Saturday, January 19

Carmen to Las Blancas Lagoon 2400 LAND AT LAS BLANCAS LAGOON. (And how!) (Flying time 6 hours, 45 mins.)

Aboard Asulinak, anchored off the eastern coast of Yucatan. We are in a pretty pickle, and this is how it came about: I had a hunch that it was too late in the day to start from Carmen, because it is 400 miles to the tip of Yucatan and then quite a long distance across to Havana, but nothing could have stopped us when once full clearance was given, and we took off in a stiff breeze, getting up with the heaviest load we have handled in a long time, 210 gallons. A course was laid straight across the Bay of Campeche to Progreso and then eastward to Cape Catoche. Bob called Sayville, and wired Ambassador Daniels that we were under way again, and then began picking up local stations. One of these operators was quite chummy, and kept referring to Bob as "my fellow" and "my friend", so Bob impertinently replied "O.K., amigo mio", and threw in some entertaining asides over the inter-phone. All this time we were struggling in the teeth of a strong southeast wind, and I was flying just as low as could be to minimize the amount by which it act us back. Eventually I cut the margin to fine and left the antenna weight on a wave, which merely added to Robert's troubles.
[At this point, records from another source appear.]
-- ==== Sys2Proof/Machine/Revisit.lean ====
section
/-! DEFINITION. The revisit cycle (chapter 7): the target slot and dispatch, arrival, recall, the step timer's expiries, results. -/

namespace Sys2Proof.Machine

/-! ## The target slot (R98, R99) -/

/-- The source number served for an entry; 0 for the calibration entry (R98). -/
def sourceOf (r : RevisitScheduler) (e : RevisitEntry) : BitVec 32 :=
  ((e.defect.bind (Sparse.lookup r.defects)).map fun d => d.source).getD 0

/-- The directive for the site entry (R98, R102). -/
def siteDirective (r : RevisitScheduler) (tag : Nat) (e : RevisitEntry) : TargetDirective :=
  match e.state with
  | .dispatched =>
    .move (e.sequence.getD 0) tag e.kind (sourceOf r e) (e.target.getD (0, 0)).1 (e.target.getD (0, 0)).2
      e.flags.uncorrected e.flags.restarted
  | .recalling => .recall (e.sequence.getD 0)
  | .arrived | .focusing | .focused => .stay (e.sequence.getD 0) tag e.flags.positionOff
  | .queued | .retired | .failed | .notReviewed => .idle

/-- The directive a peek of the target slot is served: the table of R98, with IDLE in ACTIVE without a site entry (R99). -/
def targetDirective (r : RevisitScheduler) : TargetDirective :=
  match r.session.state with
  | .none => .idle
  | .aligning | .exiting => .hold
  | .active | .ending =>
    match siteEntry r with
    | some (tag, e) => siteDirective r tag e
    | none => .idle

/-! ## Dispatch (R100, R101) -/

/-- The next candidate: the head of the lane, or of the regular queue when the lane is empty, removed from its list (R100). -/
def takeCandidate (r : RevisitScheduler) : Option (Nat × RevisitScheduler) :=
  match r.lane with
  | tag :: rest => some (tag, { r with lane := rest })
  | [] =>
    match r.queue with
    | tag :: rest => some (tag, { r with queue := rest })
    | [] => none

/-- The entry as its dispatch leaves it (R94, R95, R101). -/
def dispatchedEntry (sequence : BitVec 16) (target : Int × Int) (uncorrected : Bool) (e : RevisitEntry) : RevisitEntry :=
  { e with
    sequence := some sequence, target := some target, state := .dispatched
    flags := { e.flags with uncorrected := uncorrected } }

/-- The focus context a dispatch creates (R119). -/
def newContext (tag : Nat) (kind : RevisitKind) (zone : Nat × Nat) : FocusContext :=
  { tag := tag, kind := kind, zone := zone, sequence := none, step := none, prediction := none, plan := none,
    sweepNumber := none, image := none }

/-- The dispatch of a candidate whose target passes the off-wafer test (R101). -/
def dispatchEntry (tag : Nat) (kind : RevisitKind) (target : Int × Int) (uncorrected : Bool) (s : State) : State :=
  let sequence := s.rs.session.sequence + 1
  { s with
    rs := startTimer s.pi.setup.arrivalLimit
      (modEntry tag (dispatchedEntry sequence target uncorrected)
        { s.rs with session := { s.rs.session with sequence := sequence } })
    fe := { s.fe with context := some (newContext tag kind (zoneOf target)) } }

/-- Candidates taken in turn until one is dispatched or both lists are empty; one that is off the wafer fails at once (R96, R100).
A tag without an entry, or an entry without a defect, does not arise; it would be passed over (log 13). -/
def dispatchLoop (w : WaferRecipe) : Nat → State → State
  | 0, s => s
  | fuel + 1, s =>
    match takeCandidate s.rs with
    | none => s
    | some (tag, r) =>
      match Sparse.lookup r.table tag with
      | none => dispatchLoop w fuel { s with rs := r }
      | some e =>
        match targetFor w r e with
        | none => dispatchLoop w fuel { s with rs := r }
        | some (target, uncorrected) =>
          if offWafer w.geometry target then dispatchLoop w fuel (failEntry tag .offWafer { s with rs := r })
          else dispatchEntry tag e.kind target uncorrected { s with rs := r }

/-- A dispatch, in ACTIVE with the site free (R100). Every session has a wafer recipe (R61; log 13). -/
def dispatchNext (s : State) : State :=
  match s.rs.session.recipe with
  | none => s
  | some w => dispatchLoop w (s.rs.lane.length + s.rs.queue.length) s

/-- The state after an acting read of the target slot: a dispatch in ACTIVE with the site free, a recall served in ACTIVE with a
RECALLING entry, otherwise no change (R98). -/
def actOnTarget (s : State) : State :=
  if s.rs.session.state = .active then
    match siteEntry s.rs with
    | none => dispatchNext s
    | some (tag, e) => if e.state = .recalling then makeRecall tag s else s
  else s

/-- The directive an acting read is served: RECALL for a recall it serves; otherwise the directive of the state it leaves (R98). -/
def actingDirective (s : State) : TargetDirective :=
  match siteEntry s.rs with
  | none => targetDirective (actOnTarget s).rs
  | some _ => targetDirective s.rs

/-- The target slot's answer (R98, R99): an acting read by STAGE, a peek by any other role. -/
def serveTarget : Serve := fun role s =>
  if role = .stage then (targetRecord (actingDirective s), actOnTarget s) else (targetRecord (targetDirective s.rs), s)

/-! ## Arrival (R103, R104) -/

/-- The position check: off by more than the tolerance on an axis, or UNSETTLED (R104). -/
def positionOff (tolerance : Nat) (target : Int × Int) (x y : Int) (settled : Bool) : Bool :=
  (tolerance : Int) < |x - target.1| || (tolerance : Int) < |y - target.2| || !settled

/-- The position tolerance of the latched geometry recipe. -/
def toleranceOf (r : RevisitScheduler) : Nat := (r.session.recipe.map fun w => w.geometry.tolerance).getD 0

/-- An arrival taken for the site entry (R104). -/
def arriveEntry (tag : Nat) (e : RevisitEntry) (x y : Int) (settled : Bool) (s : State) : State :=
  let off := positionOff (toleranceOf s.rs) (e.target.getD (0, 0)) x y settled
  { s with
    rs := startTimer s.pi.setup.focusLimit
      (modEntry tag
        (fun e => { e with state := .arrived, flags := { e.flags with positionOff := e.flags.positionOff || off } }) s.rs)
    fe := { s.fe with context := s.fe.context.map fun c => { c with sequence := e.sequence } } }

/-- The decision on an arrival record (R103). -/
def decideArrival : Owner := fun w s =>
  match siteEntry s.rs with
  | none => refuse .stale s
  | some (tag, e) =>
    if (e.state = .dispatched ∨ e.state = .recalling) ∧ e.sequence = some (recordSequence w) then
      match arrivalSettled w with
      | none => refuse .outOfRange s
      | some settled => take (arriveEntry tag e (arrivalX w) (arrivalY w) settled s)
    else refuse .stale s

/-! ## The step timer's expiries (R109 to R111) -/

/-- An entry put back at the head of its own list (R79, R80, R109). -/
def returnTag (kind : RevisitKind) (tag : Nat) (r : RevisitScheduler) : RevisitScheduler :=
  if kind = .regular then queueHead tag r else laneHead tag r

/-- An arrival step expiry of the site entry (R109, R66). -/
def expireArrival (tag : Nat) (e : RevisitEntry) (s : State) : State :=
  let attempts := e.attempts + 1
  let counted := { s with rs := modEntry tag (fun e => { e with attempts := attempts }) s.rs }
  if attempts < s.pi.setup.maxAttempts then
    if s.rs.session.state = .ending then
      let left := leaveSite tag (fun e => { e with state := .notReviewed }) counted
      { left with rs := modTallies (countNotReviewed e.kind 1) left.rs }
    else
      let left := leaveSite tag (fun e => { e with state := .queued }) counted
      { left with rs := returnTag e.kind tag left.rs }
  else failEntry tag .arrivalTimeout counted

/-- What the step timer's expiry does, by the state of the site entry (R109 to R111). -/
def expireSite (tag : Nat) (e : RevisitEntry) (s : State) : State :=
  match e.state with
  | .dispatched => expireArrival tag e s
  | .recalling => makeRecall tag s
  | .arrived | .focusing => failEntry tag .focusTimeout s
  | .focused => failEntry tag .imageTimeout s
  | .queued | .retired | .failed | .notReviewed => s

/-- The step timer expires (R108). -/
def expireTimer (s : State) : State :=
  match siteEntry s.rs with
  | some (tag, e) => expireSite tag e s
  | none => s

/-- An expiry command: the running timer expires with the site entry in one of the given states. Nothing expires when the timer is
stopped or the site entry is in another state (log 3). -/
def expireIn (states : List RevisitState) (s : State) : State :=
  match siteEntry s.rs with
  | some (tag, e) => if timerRunning s.rs && states.contains e.state then expireSite tag e s else s
  | none => s

/-- One tick of the 1 ms timebase (R108; log 2): the first tick after a start is not counted, and the timer expires when the elapsed
time reaches its limit. -/
def tick (s : State) : State :=
  match s.rs.timer with
  | .stopped => s
  | .running limit elapsed true => { s with rs := { s.rs with timer := .running limit elapsed false } }
  | .running limit elapsed false =>
    if elapsed + 1 < limit then { s with rs := { s.rs with timer := .running limit (elapsed + 1) false } }
    else expireTimer s

/-! ## Results (R112 to R114) -/

/-- The wafer tallies and the histogram after a retirement by a result (R113). -/
def countRetired (kind : RevisitKind) (o : ResultOutcome) (c : Nat) (r : RevisitScheduler) : RevisitScheduler :=
  if kind = .calibration then r
  else
    match o with
    | .classified =>
      { r with
        session := { r.session with
          tallies := { r.session.tallies with classified := r.session.tallies.classified + 1 }
          histogram := countClass c r.session.histogram } }
    | .notFound => modTallies (fun t => { t with notFound := t.notFound + 1 }) r
    | .imageFault => r

/-- A result taken with CLASSIFIED or NOT_FOUND retires the entry (R113). -/
def retireByResult (tag : Nat) (kind : RevisitKind) (o : ResultOutcome) (c : Nat) (s : State) : State :=
  let left := retireEntry tag s
  { left with rs := countRetired kind o c left.rs, fe := countIfCalibration kind left.fe }

/-- A result taken: IMAGE_FAULT fails the entry, the others retire it (R112). -/
def takeResult (tag : Nat) (kind : RevisitKind) (o : ResultOutcome) (c : Nat) (s : State) : State :=
  match o with
  | .imageFault => failEntry tag .imageFault s
  | .classified | .notFound => retireByResult tag kind o c s

/-- The decision on a result record (R112). -/
def decideResult : Owner := fun w s =>
  match siteEntry s.rs with
  | none => refuse .stale s
  | some (tag, e) =>
    if e.state = .focused ∧ e.sequence = some (recordSequence w) then
      match resultOutcome w with
      | none => refuse .outOfRange s
      | some o =>
        if o = .classified ∧ 63 < resultClass w then refuse .outOfRange s
        else take (takeResult tag e.kind o (resultClass w) s)
    else refuse .stale s

end Sys2Proof.Machine
end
We should have gone directly over Cape Cactoche in order to take a good departure for Cuba, and I was careless to have veered away from the coast some 60 miles too soon. As a result neither of us knew at just what point we had left the Mexican coast and started out over the open Gulf for the island of Cuba. An hour and a half later began to realize that we were temporarily lost; we had been careless about drift readings, we were uncertain of our line of flight, Cuba had not appeared in sight, and the sun was due to set in 20 minutes. Whether it was a wise decision or not, I gave up any further flight toward Cuba and after climbing to 4000 feet to have a good last look around, started back toward the Yucatan Peninsula, which sticks out bluntly into the Gulf. We quartered southward and sighted land finally against the last remnant of sunset glow. By the time the coast was reached it was quite dark and the moon had not yet appeared. Charts showed a series of reefs about 10 miles off shore and counted on these to give us enough protection for a landing. As quickly as possible I reached the shore, which was still dimly visible, and swung about for a landing, with both lights turned on.

We struck the water just as though it had been solid rock, and I was certain that we had landed on a reef. So soon as momentum was lost Bob jumped to the floor to see which side was going to sink first, while I endeavored to turn about. The plane was unmanageable, and I was more than ever convinced that one of the pontoons had a great gaping hole. I succeeded finally in turning it in the opposite direction, the left float being completely submerged as we wheeled around. I opened the gun and rushed for shore, hoping to sink it in shallow water. We were still afloat as the landing lights began to show up the trees, so I let it weather cock, waited a moment, and then called for the anchor. We were in about 4 feet of water. We have been here half an hour and nothing further seems to have gone wrong, so we are beginning to doubt that the pontoons are damaged at all. We are also realizing what a violent wind is blowing (about force 7), as the airplane is pitching and tossing so badly that we are both getting seasick. We are here for the night, and Bob is getting the tidal schedule from Merida 200 miles away. It would be a shame to have the ship break up on rocks on account of falling tide.

That report may have saved us from disaster. We started the engine and taxied out into deeper water. There is no list of the ship to either side and I feel quite certain that the pontoons are sound. It certainly is rolling badly and our heads are reeling! I have swung the hammock underneath the left wing, and Bob is making a couch on the folding seats. I wonder how much sleep there will be?